Don't use <code>json.dumps()</code> I had a similar issue, and when I just returned <code>"body": content</code> instead of <code>"body": json.dumps(content)</code> I could easily access and manipulate my data. Before that, I got that weird form that looks like JSON, but it's not.

How to retrieve well formatted JSON from AWS Lambda using Python

Tags:

python

json

aws-lambda

I have a function in AWS Lambda that connects to the Twitter API and returns the tweets which match a specific search query I provided via the event. A simplified version of the function is below. There's a few helper functions I use like get_secret to manage API keys and process_tweet which limits what data gets sent back and does things like convert the created at date to a string. The net result is that I should get back a list of dictionaries.

def lambda_handler(event, context):
    twitter_secret = get_secret("twitter")
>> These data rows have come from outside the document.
/-- Every kind of malformed frame, at the boundary lengths of R179. -/
theorem witness_MalformedFrameRejected :
    LinkInv sending ∧ (∃ x, (sending.links.get .A).transaction = some x ∧ x.judged = true) ∧
    [[0x00], [0xA4], [0xA5, 0x01, 0x16, 0x02, 0x01], [0xA5, 0x01, 0x16, 0x02, 0x00], [0xA5], [0xA5, 0x01, 0x16, 0x00],
      [0xA5, 0x01, 0x16, 0x00, 0x00], [0xA5, 0x01, 0x16, 0x00, 0x00, 0xEF]].map
        (fun bs => frameFault (completeBytes (bitsOfBytes bs))) =
      [some .syncError, some .syncError, some .lengthError, some .shortFrame, some .shortFrame, some .shortFrame,
        some .shortFrame, some .crcError] :=
  ⟨test_sending_links, ⟨_, rfl, rfl⟩, by decide +kernel⟩

theorem witness_RequestFrameReceived :
    LinkInv sending ∧ (∃ x, (sending.links.get .A).transaction = some x ∧ x.judged = true) ∧
    (Request.mk 0x01 0x16 []).params.length ≤ 512 ∧ (Request.mk 0x31 0x16 (List.replicate 512 0xA5)).params.length ≤ 512 ∧
    (List.replicate 7 true).length < 8 ∧ ([] : List Bool).length < 8 :=
  ⟨test_sending_links, ⟨_, rfl, rfl⟩, by decide, by decide +kernel, by decide, by decide⟩

/-! ## Witnesses: the evaluation of requests -/

theorem witness_EveryRequestCompletes :
    Processing (asked world .B 0x12 0x16 [0x01, 0x03]) .B ⟨0x12, 0x16, [0x01, 0x03]⟩ ∧
    PoolInv (asked world .B 0x12 0x16 [0x01, 0x03]) ∧ StackInv (asked world .B 0x12 0x16 [0x01, 0x03]) := by
  decide +kernel

theorem witness_RefusedRequestHasNoEffect :
    Processing (asked world .A 0x06 0x16 []) .A ⟨0x06, 0x16, []⟩ ∧
    (∃ t, exec (requestCommand .A 0x06) (asked world .A 0x06 0x16 []) = .next t) ∧
    (after (requestCommand .A 0x06) (asked world .A 0x06 0x16 [])).links.a.phase = .held ⟨.badRequest, 0x16, []⟩ :=
  ⟨rfl, ⟨_, rfl⟩, by decide +kernel⟩

theorem witness_CommonStagesRefuse :
    Processing (asked world .B 0x06 0x16 []) .B ⟨0x06, 0x16, []⟩ ∧ (requestTable .B).lookup 0x06 = none ∧
    (requestTable .B).lookup 0xFF = none ∧
    ((0x31 : Byte), Instr.put .B) ∈ requestTable .B ∧ lengthOk 0x31 [] = false ∧ lengthOk 0x31 (List.replicate 513 0) = false ∧
    ((0x5F : Byte), Instr.restart .B) ∈ requestTable .B ∧ lengthOk 0x5F [] = true ∧
    (0x5F : Byte) ∈ [0x50, 0x51, 0x52, 0x53, 0x54, 0x55, (0x5F : Byte)] ∧
    lengthOk 0x10 [0, 0, 8, 0, 4, 1, 0x01] = true ∧ [(0 : Byte), 0, 8, 0, 4, 1, 0x01].getLast? = some 0x01 := by
  decide +kernel

/-- The status with which a reference check fails; none where it passes. -/
def failing (c : Except Status Slot) : Option Status :=
  match c with
  | .error st => some st
  | .ok _ => none

/-- Each of the four steps of the reference check fails on some reference: for a request of one window, for COPY on its first and on its
second reference, and for ARM on its first and on its second. -/
theorem witness_FailedReferenceRefuses :
    lengthOk 0x24 [0, 0] = true ∧ Processing (asked world .A 0x24 0x16 [0, 0]) .A ⟨0x24, 0x16, [0, 0]⟩ ∧
    [[0x00, 0x00], [0x19, 0x00], [0x18, 0x00], [0x01, 0x02], [0x03, 0x00], [0x02, 0x00]].map (fun ps =>
        failing (refCheck world .A .owner permitShown (refAt ps 0))) =
      [some .badParam, some .badParam, some .staleRef, some .staleRef, some .notOwner, some .badState] ∧
    failing (refCheck world .A .owner permitLive ⟨1, 3⟩) = none ∧
    failing (refCheck world .A .owner permitLive ⟨3, 0⟩) = some .notOwner ∧
    lengthOk 0x22 [2, 1, 3, 3, 0] = true ∧ natAt [2, 1, 3, 3, 0] 0 = 2 ∧
    refAt [2, 1, 3, 3, 0] 1 = ⟨1, 3⟩ ∧ refAt [2, 1, 3, 3, 0] 3 = ⟨3, 0⟩ ∧
    ([1, 3, 0] ++ rectParam ⟨0, 0, 1, 1⟩ ++ [3, 0, 0] ++ be16 0 ++ be16 0).length = 18 := by
  decide +kernel

theorem witness_FailedReferenceRefuses_table :
    ((0x24 : Byte), Instr.renew .A, Ownership.owner, permitShown) ∈ referenceTable .A := by
  simp [referenceTable]

/-! ## Witnesses: general and reading requests -/

theorem witness_ReadingRequestsReport :
    Processing (asked world .A 0x01 0x16 []) .A ⟨0x01, 0x16, []⟩ ∧ Processing (asked world .A 0x02 0x16 []) .A ⟨0x02, 0x16, []⟩ ∧
    Processing (asked world .A 0x13 0x16 []) .A ⟨0x13, 0x16, []⟩ ∧
    Processing (asked world .A 0x14 0x16 []) .A ⟨0x14, 0x16, []⟩ := by
  decide +kernel

theorem witness_QueryReportsRecord :
    Processing (asked world .A 0x12 0x16 [0x05, 0x01]) .A ⟨0x12, 0x16, [0x05, 0x01]⟩ ∧
    Names (asked world .A 0x12 0x16 [0x05, 0x01]) ⟨0x05, 0x01⟩ 4 := by
  decide +kernel

theorem witness_CollectAndSubscribe :
    Processing (asked world .A 0x03 0x16 []) .A ⟨0x03, 0x16, []⟩ ∧
    Processing (asked world .A 0x04 0x16 [0x01]) .A ⟨0x04, 0x16, [0x01]⟩ ∧
    Processing (asked world .A 0x04 0x16 [0x02]) .A ⟨0x04, 0x16, [0x02]⟩ ∧ (0x02 : Byte) ≠ 0x00 ∧ (0x02 : Byte) ≠ 0x01 := by
  decide +kernel

theorem witness_DetachClearsPort :
    CommitInv (asked (armedAll world 1 0 [0, 1]) .A 0x05 0x16 []) ∧
    Processing (asked (armedAll world 1 0 [0, 1]) .A 0x05 0x16 []) .A ⟨0x05, 0x16, []⟩ ∧
    CommitInv (asked (operating [fill1]) .A 0x05 0x16 []) ∧ PoolInv (asked (operating [fill1]) .A 0x05 0x16 []) ∧
    ShapeInv (asked (operating [fill1]) .A 0x05 0x16 []) ∧
    inFlight (asked (operating [fill1]) .A 0x05 0x16 []) = some fill1 := by
  and_intros <;> decide +kernel

/-! ## Witnesses: windows -/

/-- A CREATE that fits exactly: 75 blocks of C16 320 × 240, which bring Port A's charge of 4 to a quota of 79. -/
def roomy : State := { world with quota := ⟨79, 64⟩ }

/-- The largest window, M1 480 × 320 with two surfaces, and the smallest, C16 1 × 1, both fit; and an OVERLAY from Port A. -/
theorem witness_CreateMakesWindow :
    Processing (asked roomy .A 0x10 0x16 (createParams .c16 320 240 1 .overlay)) .A
      ⟨0x10, 0x16, createParams .c16 320 240 1 .overlay⟩ ∧
    CreateFits roomy .A .c16 320 240 1 .overlay 5 ∧ CreateFits roomy .A .m1 480 320 2 .normal 5 ∧
    CreateFits roomy .B .c16 1 1 1 .normal 5 := by
  decide +kernel

/-- Every slot holds a window. -/
def crowded : State := { world with windows := Vector.replicate 24 w2 }

theorem witness_CreateRefusesInOrder :
    Processing (asked roomy .A 0x10 0x16 ([0] ++ be16 320 ++ be16 240 ++ [1, 0])) .A
      ⟨0x10, 0x16, [0] ++ be16 320 ++ be16 240 ++ [1, 0]⟩ ∧
    (2 < (3 : Byte).toNat) ∧ (320 : Nat) < 65536 ∧ (480 < 481) ∧ (481 < 65536) ∧ (320 < 321) ∧
    ((3 : Byte) ≠ 1 ∧ (3 : Byte) ≠ 2) ∧ ((0 : Byte) ≠ 1 ∧ (0 : Byte) ≠ 2) ∧ ((2 : Byte) ≠ 0x00 ∧ (2 : Byte) ≠ 0x01) ∧
    (0 : Byte) = Format.c16.code ∧ (0 : Byte) = Tier.normal.code ∧
    (∀ i : Slot, (crowded.win i).state ≠ .free) ∧ (∃ i : Slot, (roomy.win i).state = .free) ∧
    roomy.quota.get .A < roomy.charge.get .A + (1 : Byte).toNat * surfaceBlocks .c16 321 240 ∧
    roomy.charge.get .A + (1 : Byte).toNat * surfaceBlocks .c16 320 240 ≤ roomy.quota.get .A ∧
    ({ roomy with freeSet := allBlocks.drop 118 } : State).freeSet.length
      < (1 : Byte).toNat * surfaceBlocks .c16 320 240 := by
  decide +kernel

theorem witness_AllocationTakesLowestBlocks :
    PoolInv (asked roomy .A 0x10 0x16 (createParams .m1 480 320 2 .normal)) ∧
    Processing (asked roomy .A 0x10 0x16 (createParams .m1 480 320 2 .normal)) .A
      ⟨0x10, 0x16, createParams .m1 480 320 2 .normal⟩ ∧
    CreateFits (asked roomy .A 0x10 0x16 (createParams .m1 480 320 2 .normal)) .A .m1 480 320 2 .normal 5 := by
  decide +kernel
    auth = tweepy.OAuthHandler(twitter_secret['api-key'],
                               twitter_secret['api-secret'])
    auth.set_access_token(twitter_secret['access-key'],
                          twitter_secret['access-secret'])
    api = tweepy.API(auth)

    cursor = tweepy.Cursor(api.search,
                           q=event['search'],
                           include_entities=True,
                           tweet_mode='extended',
                           lang='en')

    tweets = list(cursor.items())
    tweets = [process_tweet(t) for t in tweets if not t.retweeted]

    return json.dumps({"tweets": tweets})

From my desktop then, I have code which invokes the lambda function.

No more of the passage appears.